During an epidemic outbreak of a new disease, the probability of dying once infected is considered an important though difficult task to be computed. Since it is very hard to know the true number of infected people, the focus is placed on estimating the case fatality rate, which is defined as the probability of dying once tested and confirmed as infected. The estimation of this rate at the beginning of an epidemic remains challenging for several reasons, including the time gap between diagnosis and death, and the rapid growth in the number of confirmed cases. In this work, an unbiased estimator of the case fatality rate of a virus is presented. The consistency of the estimator is demonstrated, and its asymptotic distribution is derived, enabling the corresponding confidence intervals (C.I.) to be established. The proposed method is based on the distribution F of the time between confirmation and death of individuals who die because of the virus. The estimator's performance is analyzed in both simulation scenarios and the real-world context of Argentina in 2020 for the COVID-19 pandemic, consistently achieving excellent results when compared to an existing proposal as well as to the conventional \naive" estimator that was employed to report the case fatality rates during the last COVID-19 pandemic. In the simulated scenarios, the empirical coverage of our C.I. is studied, both using the F employed to generate the data and an estimated F, and it is observed that the desired level of confidence is reached quickly when using real F and in a reasonable period of time when estimating F.

翻译：在新发疾病暴发期间，感染后死亡的概率被视为一项重要但难以计算的任务。

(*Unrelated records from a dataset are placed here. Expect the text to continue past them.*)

-- ==== Sys2Proof/Laws/Draw.lean ====
section
/-! SUPPORT. Which pixels the loops of `DRW` invert, and when they set `VF` (spec/45_display.md R192, R194), by
induction on the loops. -/

namespace Sys2Proof.Machine

/-- Does a sprite row with left edge `left` and byte `b` have a 1 bit, among the columns `cs`, at screen column `col`? -/
def rowHits (b : Byte) (left : Nat) (cs : List Nat) (col : Nat) : Bool :=
  cs.any fun c => spriteBit b c && left + c == col

/-- The left edge stays the same during a row: `V[x]` is not `VF`, or `VF` is 1 already, or no pixel of the row is hit. -/
def LeftIsFixed (x : RegIdx) (row : Fin 32) (b : Byte) (cs : List Nat) (s : State) : Prop :=
  (x ≠ vf ∨ s.reg vf = 1) ∨ s.reg vf = 0 ∧ ∀ c : Fin 64, rowHits b (spriteLeft (s.reg x)) cs c.val = true → s.pixel row c = false

/-- A flip changes no register but `VF`, and not `VF` where it is 1. -/
theorem State.flipPixel_reg_fixed {s : State} {q : RegIdx} (row : Fin 32) (col : Fin 64) (h : q ≠ vf ∨ s.reg vf = 1) :
    (s.flipPixel row col).reg q = s.reg q := by
  rw [State.flipPixel_reg]
  split
  · rename_i hq
    rcases h with h | h
    · exact absurd hq.1 h
    · rw [hq.1, h]
  · rfl

theorem ite_of_iff {α : Sort _} {p q : Prop} [Decidable p] [Decidable q] (h : p ↔ q) (a b : α) :
    (if p then a else b) = if q then a else b := by
  by_cases hp : p
  · rw [if_pos hp, if_pos (h.mp hp)]
  · rw [if_neg hp, if_neg fun hq => hp (h.mpr hq)]

theorem rowHits_cons (b : Byte) (left c : Nat) (cs : List Nat) (col : Nat) :
    rowHits b left (c :: cs) col = (spriteBit b c && left + c == col || rowHits b left cs col) := by
  simp only [rowHits, List.any_cons]

/-- Columns to the right do not meet a column to the left of them. -/
theorem rowHits_of_lt {b : Byte} {left col : Nat} {cs : List Nat} (h : ∀ c ∈ cs, col < left + c) :
    rowHits b left cs col = false := by
  simp only [rowHits, List.any_eq_false, Bool.and_eq_true, beq_iff_eq, not_and]
  intro c hc _ e
  have := h c hc
  omega

/-- A row inverts exactly the pixels under its 1 bits that are on the screen, and sets `VF` exactly if one of them was
1. -/
theorem drawCols_spec (x : RegIdx) (row : Fin 32) (b : Byte) (cs : List Nat) (s : State)
    (hcs : cs.Pairwise (· < ·)) (hx : LeftIsFixed x row b cs s) :
    (∀ r c, (drawCols x row b cs s).pixel r c =
      (s.pixel r c != (decide (r = row) && rowHits b (spriteLeft (s.reg x)) cs c.val))) ∧
    (drawCols x row b cs s).reg vf =
      if ∃ c : Fin 64, rowHits b (spriteLeft (s.reg x)) cs c.val = true ∧ s.pixel row c = true then 1
      else s.reg vf := by
  induction cs generalizing s with
  | nil => simp [drawCols, rowHits]
  | cons c cs ih =>
    obtain ⟨hc, hcs'⟩ := List.pairwise_cons.mp hcs
    simp only [drawCols]
    by_cases hb : spriteBit b c = true
    · rw [if_pos hb]
      by_cases h64 : spriteLeft (s.reg x) + c < 64
      · rw [dif_pos h64]
        have hself : rowHits b (spriteLeft (s.reg x)) (c :: cs) (spriteLeft (s.reg x) + c) = true := by
          rw [rowHits_cons, hb]; simp
        have hfresh : rowHits b (spriteLeft (s.reg x)) cs (spriteLeft (s.reg x) + c) = false :=
          rowHits_of_lt fun d hd => by have := hc d hd; omega
        have hreg : (s.flipPixel row ⟨spriteLeft (s.reg x) + c, h64⟩).reg x = s.reg x := by
          rcases hx with hx | ⟨-, hx⟩
          · exact State.flipPixel_reg_fixed _ _ hx
          · rw [State.flipPixel_reg, if_neg fun h => by simp [hx ⟨_, h64⟩ hself] at h]
        have hx' : LeftIsFixed x row b cs (s.flipPixel row ⟨spriteLeft (s.reg x) + c, h64⟩) := by
          rcases hx with hx | ⟨h0, hx⟩
          · exact .inl (hx.imp_right fun h => (State.flipPixel_reg_fixed _ _ (.inr h)).trans h)
          · refine .inr ⟨?_, fun d hd => ?_⟩
            · rw [State.flipPixel_reg, if_neg fun h => by simp [hx ⟨_, h64⟩ hself] at h]
              exact h0
            · rw [hreg] at hd
              rw [State.flipPixel_pixel, if_neg]
              · exact hx d (by rw [rowHits_cons, hd, Bool.or_true])
              · rintro ⟨-, rfl⟩
                simp [hfresh] at hd
        obtain ⟨ihp, ihv⟩ := ih _ hcs' hx'
        rw [hreg] at ihp ihv
        refine ⟨fun r d => ?_, ?_⟩
        · rw [ihp, State.flipPixel_pixel, rowHits_cons, hb, Bool.true_and]
          by_cases hd : r = row ∧ d = ⟨spriteLeft (s.reg x) + c, h64⟩
          · obtain ⟨rfl, rfl⟩ := hd
            rw [if_pos ⟨rfl, rfl⟩, hfresh]
            simp
          · rw [if_neg hd]
            by_cases hr : r = row
            · have : (spriteLeft (s.reg x) + c == d.val) = false := by
                rw [beq_eq_false_iff_ne]
                exact fun e => hd ⟨hr, Fin.ext e.symm⟩
              rw [this, Bool.false_or]
            · simp [hr]
        · rw [ihv, State.flipPixel_reg]
          by_cases hhit : s.pixel row ⟨spriteLeft (s.reg x) + c, h64⟩ = true
          · have hex : ∃ d : Fin 64, rowHits b (spriteLeft (s.reg x)) (c :: cs) d.val = true ∧
                s.pixel row d = true := ⟨_, hself, hhit⟩
            have hvf : vf = vf ∧ s.pixel row ⟨spriteLeft (s.reg x) + c, h64⟩ = true := ⟨rfl, hhit⟩
            rw [if_pos hex, if_pos hvf]
            split <;> rfl
          · have hvf : ¬ (vf = vf ∧ s.pixel row ⟨spriteLeft (s.reg x) + c, h64⟩ = true) := fun h => hhit h.2
            rw [if_neg hvf]
            refine ite_of_iff ⟨?_, ?_⟩ _ _
            · rintro ⟨d, hd, hp⟩
              have hne : ¬ (row = row ∧ d = ⟨spriteLeft (s.reg x) + c, h64⟩) := by
                rintro ⟨-, rfl⟩
                simp [hfresh] at hd
              rw [State.flipPixel_pixel, if_neg hne] at hp
              exact ⟨d, by rw [rowHits_cons, hd, Bool.or_true], hp⟩
            · rintro ⟨d, hd, hp⟩
              rw [rowHits_cons, Bool.or_eq_true, Bool.and_eq_true, beq_iff_eq] at hd
              have hne : ¬ (row = row ∧ d = ⟨spriteLeft (s.reg x) + c, h64⟩) := by
                rintro ⟨-, rfl⟩
                exact hhit hp
              rcases hd with ⟨-, hd⟩ | hd
              · exact absurd ⟨rfl, Fin.ext hd.symm⟩ hne
              · exact ⟨d, hd, by rw [State.flipPixel_pixel, if_neg hne]; exact hp⟩
      · rw [dif_neg h64]
        have none : ∀ d : Fin 64, rowHits b (spriteLeft (s.reg x)) (c :: cs) d.val = false := fun d =>
          rowHits_of_lt fun e he => by
            have := d.isLt
            rcases List.mem_cons.mp he with rfl | he
            · omega
            · have := hc e he
              omega
        simp [none]
    · rw [if_neg hb]
      have same : ∀ col, rowHits b (spriteLeft (s.reg x)) (c :: cs) col = rowHits b (spriteLeft (s.reg x)) cs col := by
        intro col
        rw [rowHits_cons, Bool.eq_false_iff.mpr hb, Bool.false_and, Bool.false_or]
      have := ih s hcs' (hx.imp_right fun h => ⟨h.1, fun d hd => h.2 d (by rw [same]; exact hd)⟩)
      simp only [same]
      exact this

/-- The eight columns of a sprite row: column `col` is met exactly where it is one of the eight from `left` and the bit is
1 (45_display.md R191, R194). -/
theorem rowHits_spriteCols (b : Byte) (left col : Nat) :
    rowHits b left spriteCols col =
      (decide (left ≤ col ∧ col ≤ left + 7) && b.getLsbD (7 - (col - left))) := by
  by_cases h : left ≤ col ∧ col ≤ left + 7
  · obtain ⟨d, rfl⟩ : ∃ d, col = left + d := ⟨col - left, by omega⟩
    have hd : d = 0 ∨ d = 1 ∨ d = 2 ∨ d = 3 ∨ d = 4 ∨ d = 5 ∨ d = 6 ∨ d = 7 := by omega
    have e : left + d - left = d := by omega
    rw [e]
    have ne : ∀ c, (left + c == left + d) = (c == d) := fun c => by
      rw [Bool.eq_iff_iff, beq_iff_eq, beq_iff_eq]
      omega
    simp only [rowHits, spriteCols, spriteBit, List.any_cons, List.any_nil, ne, decide_eq_true h, Bool.true_and]
    rcases hd with rfl | rfl | rfl | rfl | rfl | rfl | rfl | rfl <;> simp
  · rw [decide_eq_false h, Bool.false_and]
    simp only [rowHits, List.any_eq_false, Bool.and_eq_true, beq_iff_eq, not_and]
    intro c hc _ e
    simp only [spriteCols, List.mem_cons, List.not_mem_nil, or_false] at hc
    omega

theorem spriteCols_pairwise : spriteCols.Pairwise (· < ·) := by decide

/-- Is pixel `(row, col)` under a 1 bit of one of the `k` sprite rows from row `r` on, with top edge `top` and left edge
`left`? -/
def rowsHit (s : State) (top left k r : Nat) (row : Fin 32) (col : Fin 64) : Bool :=
  decide (top + r ≤ row.val ∧ row.val < top + r + k) &&
    rowHits (s.mem.read (s.i.toNat + (row.val - top))) left spriteCols col.val

/-- The row loop inverts exactly the pixels under the 1 bits of its rows and sets `VF` exactly if one of them was 1, when
its coordinates stay the same: neither `V[x]` nor `V[y]` is `VF`, or `VF` is 1 already, or `VF` is 0 and no pixel is
hit. -/
theorem drawRows_spec (x y : RegIdx) (k r : Nat) (s : State)
    (hread : ∀ j, r ≤ j → j < r + k → spriteTop (s.reg y) + j < 32 → s.i.toNat + j ≤ 0xFFF)
    (hxy : (x ≠ vf ∧ y ≠ vf ∨ s.reg vf = 1) ∨ s.reg vf = 0 ∧ ∀ row col,
      rowsHit s (spriteTop (s.reg y)) (spriteLeft (s.reg x)) k r row col = true → s.pixel row col = false) :
    ∃ t, drawRows x y k r s = .ok t ∧
      (∀ row col, t.pixel row col =
        (s.pixel row col != rowsHit s (spriteTop (s.reg y)) (spriteLeft (s.reg x)) k r row col)) ∧
      t.reg vf =
        if ∃ row col, rowsHit s (spriteTop (s.reg y)) (spriteLeft (s.reg x)) k r row col = true ∧
          s.pixel row col = true then 1 else s.reg vf := by
  induction k generalizing r s with
  | zero =>
    have none : ∀ top left row col, rowsHit s top left 0 r row col = false := by
      intro top left row col
      simp only [rowsHit, Bool.and_eq_false_iff, decide_eq_false_iff_not]
      exact .inl (by omega)
    exact ⟨s, rfl, fun _ _ => by simp [none], by simp [none]⟩
  | succ k ih =>
    simp only [drawRows]
    by_cases h32 : spriteTop (s.reg y) + r < 32
    · rw [dif_pos h32, State.memRead_eq, if_pos (hread r (by omega) (by omega) h32)]
      simp only
      generalize hrow : (⟨spriteTop (s.reg y) + r, h32⟩ : Fin 32) = row0
      have hrowv : row0.val = spriteTop (s.reg y) + r := by rw [← hrow]
      generalize hbyte : s.mem.read (s.i.toNat + r) = b
      -- the rows split into row `r` and the rows after it
      have split_row : ∀ row col, rowsHit s (spriteTop (s.reg y)) (spriteLeft (s.reg x)) (k + 1) r row col =
          (decide (row = row0) && rowHits b (spriteLeft (s.reg x)) spriteCols col.val ||
            rowsHit s (spriteTop (s.reg y)) (spriteLeft (s.reg x)) k (r + 1) row col) := by
        intro row col
        simp only [rowsHit, Fin.ext_iff, hrowv]
        by_cases he : row.val = spriteTop (s.reg y) + r
        · have e1 : row.val - spriteTop (s.reg y) = r := by omega
          rw [e1, hbyte, decide_eq_true he, decide_eq_true (by omega), decide_eq_false (by omega)]
          simp
        · rw [decide_eq_false he, Bool.false_and, Bool.false_or]
          congr 1
          exact decide_eq_decide.mpr (by omega)
      have disjoint : ∀ col, rowsHit s (spriteTop (s.reg y)) (spriteLeft (s.reg x)) k (r + 1) row0 col = false := by
        intro col
        simp only [rowsHit, Bool.and_eq_false_iff, decide_eq_false_iff_not]
        exact .inl (by omega)
      have hleft : LeftIsFixed x row0 b spriteCols s := by
        rcases hxy with hxy | ⟨h0, hno⟩
        · exact .inl (hxy.imp_left And.left)
        · exact .inr ⟨h0, fun c hc => hno row0 c (by rw [split_row]; simp [hc])⟩
      obtain ⟨hp, hv⟩ := drawCols_spec x row0 b spriteCols s spriteCols_pairwise hleft
      generalize hs' : drawCols x row0 b spriteCols s = s' at hp hv ⊢
      have hmem : s'.mem = s.mem := by rw [← hs', drawCols_frame]
      have hi : s'.i = s.i := by rw [← hs', drawCols_frame]
      have hregs : ∀ q, q ≠ vf → s'.reg q = s.reg q := fun q hq => by rw [← hs', drawCols_reg _ _ _ _ _ _ hq]
      have hone : s.reg vf = 1 → s'.reg vf = s.reg vf := fun h => by
        rw [hv, h]
        split <;> rfl
      have hx' : s'.reg x = s.reg x := by
        rcases hxy with hxy | ⟨h0, hno⟩
        · by_cases hx : x = vf
          · rw [hx]
            exact hone (hxy.resolve_left fun h => h.1 hx)
          · exact hregs x hx
        · by_cases hx : x = vf
          · subst hx
            rw [hv, if_neg]
            rintro ⟨c, hc, hpix⟩
            simp [hno row0 c (by rw [split_row]; simp [hc])] at hpix
          · exact hregs x hx
      have hy' : s'.reg y = s.reg y := by
        rcases hxy with hxy | ⟨h0, hno⟩
        · by_cases hy : y = vf
          · rw [hy]
            exact hone (hxy.resolve_left fun h => h.2 hy)
          · exact hregs y hy
        · by_cases hy : y = vf
          · subst hy
            rw [hv, if_neg]
            rintro ⟨c, hc, hpix⟩
            simp [hno row0 c (by rw [split_row]; simp [hc])] at hpix
          · exact hregs y hy
      have hrest : ∀ top left row col, rowsHit s' top left k (r + 1) row col = rowsHit s top left k (r + 1) row col := by
        intro top left row col
        simp only [rowsHit, hmem, hi]
      have other : ∀ row col, rowsHit s (spriteTop (s.reg y)) (spriteLeft (s.reg x)) k (r + 1) row col = true →
          s'.pixel row col = s.pixel row col := by
        intro row col hh
        rw [hp]
        have : row ≠ row0 := fun e => by rw [e, disjoint] at hh; simp at hh
        simp [this]
      obtain ⟨t, ht, htp, htv⟩ := ih (r + 1) s' (by
        intro j h1 h2 h3
        rw [hy'] at h3
        rw [hi]
        exact hread j (by omega) (by omega) h3) (by
        rcases hxy with hne | ⟨h0, hno⟩
        · exact .inl (hne.imp_right fun h => (hone h).trans h)
        · refine .inr ⟨?_, fun row col hh => ?_⟩
          · rw [hv, if_neg]
            · exact h0
            · rintro ⟨c, hc, hpix⟩
              simp [hno row0 c (by rw [split_row]; simp [hc])] at hpix
          · rw [hy', hx', hrest] at hh
            rw [other row col hh]
            exact hno row col (by rw [split_row, hh, Bool.or_true]))
      refine ⟨t, ht, fun row col => ?_, ?_⟩
      · rw [htp, hy', hx', hrest, hp, split_row]
        by_cases hr : row = row0
        · subst hr
          rw [disjoint]
          simp
        · simp [hr]
      · rw [htv, hy', hx']
        simp only [hrest]
        rw [hv]
        by_cases h1 : ∃ c : Fin 64, rowHits b (spriteLeft (s.reg x)) spriteCols c.val = true ∧ s.pixel row0 c = true
        · have h2 : ∃ row col, rowsHit s (spriteTop (s.reg y)) (spriteLeft (s.reg x)) (k + 1) r row col = true ∧
              s.pixel row col = true := by
            obtain ⟨c, hc, hpix⟩ := h1
            exact ⟨row0, c, by rw [split_row]; simp [hc], hpix⟩
          rw [if_pos h1, if_pos h2]
          split <;> rfl
        · rw [if_neg h1]
          refine ite_of_iff ⟨?_, ?_⟩ _ _
          · rintro ⟨row, col, hh, hpix⟩
            rw [other row col hh] at hpix
            exact ⟨row, col, by rw [split_row, hh, Bool.or_true], hpix⟩
          · rintro ⟨row, col, hh, hpix⟩
            rw [split_row, Bool.or_eq_true, Bool.and_eq_true, decide_eq_true_eq] at hh
            rcases hh with ⟨rfl, hc⟩ | hh
            · exact absurd ⟨col, hc, hpix⟩ h1
            · exact ⟨row, col, hh, by rw [other row col hh]; exact hpix⟩
    · rw [dif_neg h32]
      have none : ∀ row col, rowsHit s (spriteTop (s.reg y)) (spriteLeft (s.reg x)) (k + 1) r row col = false := by
        intro row col
        simp only [rowsHit, Bool.and_eq_false_iff, decide_eq_false_iff_not]
        have := row.isLt
        exact .inl (by omega)
      exact ⟨s, rfl, fun _ _ => by simp [none], by simp [none]⟩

由于难以获知真实感染人数，研究重点转向估计病死率——即经检测确诊为感染者后死亡的概率。疫情初期该比率的估计面临多重挑战，包括诊断与死亡之间的时间差，以及确诊病例数的快速增长。本研究提出一种病毒病死率的无偏估计量，论证了该估计量的一致性，并推导了其渐近分布，从而可构建相应的置信区间。所提方法基于感染者从确诊到死亡这一时间间隔的分布F。我们在模拟场景和2020年阿根廷COVID-19疫情的真实背景下分析了该估计量的性能，与现有方法及上次COVID-19疫情期间用于报告病死率的传统“朴素”估计量相比，该估计量始终表现优异。在模拟场景中，我们分别利用生成数据的真实分布F和估计的F研究置信区间的经验覆盖率，观察到使用真实F时能快速达到期望置信水平，而使用估计F时亦可在合理时间内达到该水平。